Ginger and Rich Lang knew that they wanted to protect their land, even before they owned it. When they began the search decades ago, the Langs purposefully sought out a tract with qualities which they wanted to help preserve for future generations. “We looked all over the United States,” says Ginger. “We looked for a place with green mountains, arable soil, streams, forests, and mild temperatures.”
The Langs describe themselves as country people, and after living in St. Louis for several years, they were ready to put down roots away from the city. They purchased their dream property in the Crabtree community of Haywood County in 1994 and spent a long time deciding on how to best protect the land for the future. Last year, the Langs donated a conservation easement on 102 acres of their property in Bald Creek Valley.
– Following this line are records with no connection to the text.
-- ==== Sys2Proof/Config.lean ====
section
/-! DEFINITION. What the manual leaves to a published standard, to the individual unit or to no rule at all: opaque
constants without a body, so that a claim holds for every value. -/

namespace Sys2Proof.Config

open Sys2Proof

/-- KMAC256 of a key, a message, an output length in bytes and a customisation string (16 R467, 17 R493, 18 R498). -/
opaque kmac256 (key msg : Bytes) (n : Nat) (custom : Bytes) : Bytes
/-- SHA-512 (03 R70). -/
opaque sha512 (msg : Bytes) : Bytes
/-- SHA-256 (14 R403). -/
opaque sha256 (msg : Bytes) : Bytes
/-- Ed25519 verification: public key, message, signature (03 R70). -/
opaque edVerify (pub msg sig : Bytes) : Bool
/-- ML-DSA-65 verification: public key, context string, message, signature (03 R70). -/
opaque mlVerify (pub ctx msg sig : Bytes) : Bool
/-- The encoding and order tests of an Ed25519 public key (18 R503). -/
opaque edKeyOk (pub : Bytes) : Bool
/-- Ed25519 public key of a private key, and the signature of a message (18 R499, RFC 8032). -/
opaque edPublic (priv : Bytes) : Bytes
opaque edSign (priv msg : Bytes) : Bytes
/-- ML-DSA-65 public key of a seed, and the signature of a message under a context (18 R499, FIPS 204). -/
opaque mlPublic (seed : Bytes) : Bytes
opaque mlSign (seed ctx msg : Bytes) (draw : Nat) : Bytes
/-- AES-GCM: ciphertext with its 16-byte tag, and the plaintext of a ciphertext whose tag holds (13 R373, 18 R513). -/
opaque gcmSeal (key iv aad text : Bytes) : Bytes
opaque gcmOpen (key iv aad sealed : Bytes) : Option Bytes
/-- AES-KWP: the key that a wrapped key holds, none where the unwrap fails (18 R518). -/
opaque kwpUnwrap (key wrapped : Bytes) : Option Bytes
/-- PUF key and fuse secret of the unit (18 R497). -/
opaque pufKey : Bytes
opaque fuseSecret : Bytes
/-- SHA-512 of the boot ROM (18 R520). -/
opaque romDigest : Bytes
/-- SHA-512 of the Nalsekel public keys that the boot ROM holds: Ed25519, ML-DSA-65 (18 R507). -/
opaque vendorEd : Bytes
opaque vendorMl : Bytes
/-- DER encodings of the four identity certificates (18 R500, R526). -/
opaque certificate (n : Nat) : Bytes
/-- Lifecycle code of the unit (18 R520). -/
opaque lifecycle : Byte
/-- The n-th byte string of a length drawn from the DRBG (18 R518). -/
opaque drbg (draw n : Nat) : Bytes
/-- A value that the manual leaves open, by the number of the draw. -/
opaque free (draw : Nat) : Nat
/-- The unit's fused device identifier, 16 bytes (18 R497, 20 R567). -/
opaque deviceId : Bytes
/-- The unit's own port address, held since manufacture (13 R372). -/
opaque portAddress (port : Nat) : Bytes
/-- GCM-AES-256 and GCM-AES-XPN-256 on a frame, by key, salt, extended numbering, SCI and packet number: the keystream byte at
a position, and the ICV of what is only authenticated and of what is encrypted (13 R373, IEEE 802.1AE). -/
opaque macsecStream (key salt : Bytes) (xpn : Bool) (sci : Bytes) (pn : Nat) (pos : Nat) : Byte
opaque macsecIcv (key salt : Bytes) (xpn : Bool) (sci : Bytes) (pn : Nat) (aad text : Bytes) : Bytes
/-- What a resynchronisation region's pages (number and contents) carry, by object, field and position (14 R417). -/
opaque resyncValue (region : Nat) (pages : List (Nat × Bytes)) (object field pos : Nat) : Nat
/-- Contents of an outgoing page of such a region, by the number of the draw (14 R417). -/
opaque resyncPage (draw : Nat) : Bytes
/-- Payload of a crossing-link message that the manual gives no layout, by type and sequence (14 R399). -/
opaque linkPayload (type seq : Nat) : Bytes
/-- Pages of the counter state beyond one, by the number of the draw (14 R417). -/
opaque counterPages (draw : Nat) : Nat
/-- What the two units of a pair know of each other's manifest, by the number of the draw: the digest, the tide record and
the pair setup record (03 R81, R82). No message of the crossing link carries them. -/
opaque partnerDigest (draw : Nat) : Bytes
opaque partnerTide (draw : Nat) : Bytes
opaque partnerPair (draw : Nat) : Bytes
/-- What the attached configuration flash holds beyond 2 Gbit, in MiB (03 R58). -/
opaque flashBeyond : Nat
/-- Capacity of the attached configuration flash in MiB, at least 2 Gbit, from its SFDP table (03 R58, 20 R569). -/
def flashMiB : Nat := 256 + flashBeyond

end Sys2Proof.Config
end

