-- ==== Sys2Proof/Machine/FieldOps.lean ====
section
/-! DEFINITION. Field outputs and inputs: what each output is commanded to, what the I/O dies apply, filtered inputs,
readback, thermal shutdown, watchdogs and field supplies (15). -/

namespace Sys2Proof.Machine

open Sys2Proof

/-- The safe state of a channel; an unused channel or an input holds its switch off (04 R83, R93; 15 R423). -/
def safeOn (s : State) (n : Nat) : Bool := s.fio.safe.getLsbD n && switchable s n

/-- The channel whose binding commands a channel: the lowest of its parallel set (15 R429, R434). -/
def leaderOf (s : State) (n : Nat) : Nat :=
  let c := channelOf s n
  if c.pset = 0 then n
  else (((List.range 8).map (fun i => groupOf n * 8 + i)).find? fun m => (channelOf s m).pset == c.pset).getD n

/-- A loop's command of a local channel (15 R425, 11 R319). -/
def loopOn (s : State) (n : Nat) : Option Bool :=
  (s.loopTable.find? fun c => c.outKind == 1 && c.dest / 2 ^ n % 2 == 1).map fun c => (s.loopSt c.num).drive

/-- The command of an output from the handover on (15 R425, 04 R97). -/
def programOn (s : State) (n : Nat) : Bool :=
  match persistentOn s n with
  | some v => v
  | none =>
    match loopOn s n with
    | some v => v
    | none =>
      match (channelOf s (leaderOf s n)).bind with
      | some i => Store.get 0 s.scan.data i != 0
      | none => false

/-- The command of an output at stages 0 and 1: interlocks, the mooring loop, else the safe state; an unused channel
holds its switch off (04 R87, R97; 15 R423). -/
def mooringCommand (s : State) (n : Nat) : Bool :=
  switchable s n && (match interlockOn s n with
    | some v => v
    | none => (mooringOn s n).getD (safeOn s n))

/-- The logic has been turned to the safe pattern by a flush, which stands also once it has halted (04 R87, R106). -/
def patternHeld (s : State) : Bool := s.start.power == .flush || s.start.power == .halted

/-- The command of a channel's switch by the party that drives it (04 R87, 15 R424, R425). -/
def wantOut (s : State) (n : Nat) : Bool :=
  if !s.fio.loaded then false
  else if patternHeld s then safeOn s n
  else if s.start.stage < 2 then mooringCommand s n
  else isOutput s n && programOn s n

/-- FIO_STATUS.CONTROL (15 R444). -/
def fioControl (s : State) : Nat :=
  if !s.fio.loaded then 0
  else if patternHeld s ∨ s.start.stage = 0 then 1
  else if s.start.stage = 1 then 2
  else 3

/-- Write an input variable where it changes. -/
def noteInput (t : Ty) (i : Nat) (v : DWord) (s : State) : State :=
  if readSlot s.scan.data t i = v then s else writeInput t i v s

/-- The status variables of the outputs and the fault variable (15 R427, R437, R438). -/
def reportField (s : State) : State :=
  match (if s.start.adopted then s.man.bind (·.field) else none) with
  | none => s
  | some f =>
    let s := (f.chans.zipIdx).foldl (fun s (c, n) =>
      match c.sbind with
      | some i => noteInput .usint i ((statusBits s n).setWidth 64) s
      | none => s) s
    match f.faultVar with
    | some i => noteInput .bool i (if s.fio.fault then 1 else 0) s
    | none => s

/-- Readback mismatches that still stand: on an output that is not released (15 R437). -/
def standing (s : State) (n : Nat) : Bool :=
  s.fio.mismatch.getLsbD n && isOutput s n && !releasedOut s n && s.fio.filtered.getLsbD n != s.fio.cmd.getLsbD n

/-- An update to the I/O dies: every output applies its command (15 R425, R426, R440, R441). -/
def applyOutputs (s : State) : State :=
  let want := bits32 (wantOut s)
  let s := s.updFio fun f => { f with cmd := want, await := f.await &&& want }
  let s := s.updFio fun f => { f with applied := bits32 fun n => dieApplies s n (want.getLsbD n) }
  reportField (s.updFio fun f => { f with mismatch := bits32 (standing s) })

/-- Turn every local output off, as a reset does (04 R87, R104). -/
def outputsOff (s : State) : State := s.updFio fun f => { f with applied := 0 }

/-- The outputs that R413 keeps are kept no longer: FENCE_IN is high, or the 100 µs are over (14 R413). -/
def endKept (s : State) : State := s.updFio fun f => { f with kept := false }

/-- An update, and the conditions of FAULT that still hold at the next sample (15 R426, R437). -/
def ioUpdate (s : State) : State :=
  let s := applyOutputs s
  reportField (if faultConditions s then setFault s else s)

/-- Changes of a channel that a measurement window can still need: the last ten seconds (11 R308, 04 R95). -/
def keepHist (now : Nat) (l : List (Nat × Bool)) : List (Nat × Bool) := l.filter fun x => decide (now < x.1 + 10 ^ 10 + 1)

/-- The filtered state of an input, or the readback state of an output, changes (15 R431, R436, R446). An unused channel
ignores its input. -/
def filterChange (n : Nat) (v : Bool) (s : State) : State :=
  let c := channelOf s n
  if c.mode = .unused ∨ s.fio.filtered.getLsbD n = v then s
  else
    let now := s.clk.hfNs
    let s := s.updFio fun f =>
      { f with filtered := putBit f.filtered n v
               hist := Store.upd [] f.hist n fun l => (now, v) :: keepHist now l
               edges := if v then Store.upd 0 f.edges n (· + 1) else f.edges }
    let s := match c.mode, (if s.start.adopted then c.bind else none) with
      | .input, some i => writeInput .bool i (if v then 1 else 0) s
      | _, _ => s
    reportField (s.updFio fun f => { f with mismatch := bits32 (standing s) })

/-- An output's readback has differed from its command for 1 ms (15 R437). -/
def readbackDiffers (n : Nat) (s : State) : State :=
  if isOutput s n && !releasedOut s n && s.fio.filtered.getLsbD n != s.fio.cmd.getLsbD n then
    reportField (setFault (s.updFio fun f => { f with mismatch := putBit f.mismatch n true }))
  else s

/-- An output enters thermal shutdown, and its parallel set is turned off (15 R434, R437). -/
def thermalTrip (n : Nat) (s : State) : State :=
  if isOutput s n then applyOutputs (setFault (s.updFio fun f => { f with thermal := putBit f.thermal n true })) else s

/-- The channels of a channel's set, itself included (15 R434, R435). -/
def setOf (s : State) (n : Nat) : List Nat :=
  let c := channelOf s n
  if c.pset = 0 ∨ s.start.stage < 2 then [n]
  else ((List.range 8).map (fun i => groupOf n * 8 + i)).filter fun m => (channelOf s m).pset == c.pset

/-- Every channel of the set has cooled: it restarts (15 R434). -/
def thermalCooled (n : Nat) (s : State) : State :=
  applyOutputs (s.updFio fun f => { f with thermal := (setOf s n).foldl (fun w m => putBit w m false) f.thermal })

/-- Watchdog state of an output: the safe pattern before the handover (15 R424, R440). -/
def watchdogOn (s : State) (n : Nat) : Bool :=
  if s.start.stage < 2 then safeOn s n
  else isOutput s n && (match (channelOf s n).wstate with
    | .off => false
    | .on => true
    | .hold => s.fio.applied.getLsbD n)

/-- T_SAFE of a group passes without an update: latched until the next start (15 R440). Before the safe pattern is
loaded the watchdog is not armed (15 R424). -/
def dieWatchdog (g : Nat) (s : State) : State :=
  if s.fio.loaded && !s.fio.wdog.getLsbD g then
    let held := bits32 fun n => if groupOf n = g then watchdogOn s n else s.fio.wdogOut.getLsbD n
    applyOutputs (setFault (s.updFio fun f => { f with wdog := putBit f.wdog g true, wdogOut := held }))
  else s

/-- A channel of the group is in use (15 R437). -/
def groupUsed (s : State) (g : Nat) : Bool := (List.range 8).any fun i => (channelOf s (8 * g + i)).mode != .unused

/-- The group timer of a die expires: its outputs are off until the next start, and it no longer answers (15 R440, R437). -/
def groupExpired (g : Nat) (s : State) : State :=
  let s := s.updFio fun f => { f with expired := putBit f.expired g true }
  applyOutputs (if groupUsed s g then setFault s else s)

/-- The channel table changes at adoption: an unused channel ignores its input, and every bound input variable takes its
channel's filtered state (15 R423, R428, R431). -/
def bindInputs (s : State) : State :=
  let s := s.updFio fun f => { f with filtered := f.filtered &&& bits32 fun n => (channelOf s n).mode != .unused }
  ((channelsOf s).zipIdx).foldl (fun s (c, n) =>
    match c.mode, c.bind with
    | .input, some i => noteInput .bool i (if s.fio.filtered.getLsbD n then 1 else 0) s
    | _, _ => s) s

/-- VFLD of a group leaves its range (15 R440, R437). -/
def supplyLost (g : Nat) (s : State) : State :=
  let s := s.updFio fun f => { f with supply := putBit f.supply g true }
  applyOutputs (if groupUsed s g then setFault s else s)

/-- VFLD of a group is back: its outputs await an off command (15 R441). -/
def supplyBack (g : Nat) (s : State) : State :=
  if s.fio.supply.getLsbD g then
    let out := bits32 fun n => decide (groupOf n = g) && (channelOf s n).mode != .input
    applyOutputs (s.updFio fun f => { f with supply := putBit f.supply g false, await := f.await ||| out })
  else s

/-- The output-stage test of a standby: the readback of the internal load against the active unit's command (15 R443,
14 R414). -/
def stageTest (n : Nat) (readback : Bool) (s : State) : State :=
  if s.isStandby && isOutput s n && readback != wantOut s n then
    raise 198 (s.updPair fun p => { p with outFail := true })
  else s

end Sys2Proof.Machine
end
“From the beginning, we wanted to make sure the bulk of the property would never be developed,” explains Rich. “In our search, we had a list of nine traits that we were looking for – including available water sources, arable soil, and forested land. We spent a long time investigating options for permanent land protection; it has been a very thoughtful and deliberate process. We were looking for the best option for the land, for us, and for people who come after us to be able to continue to own and enjoy the land. SAHC representatives came to meet with us several times, and we feel like we can trust the organization to protect the land in perpetuity.”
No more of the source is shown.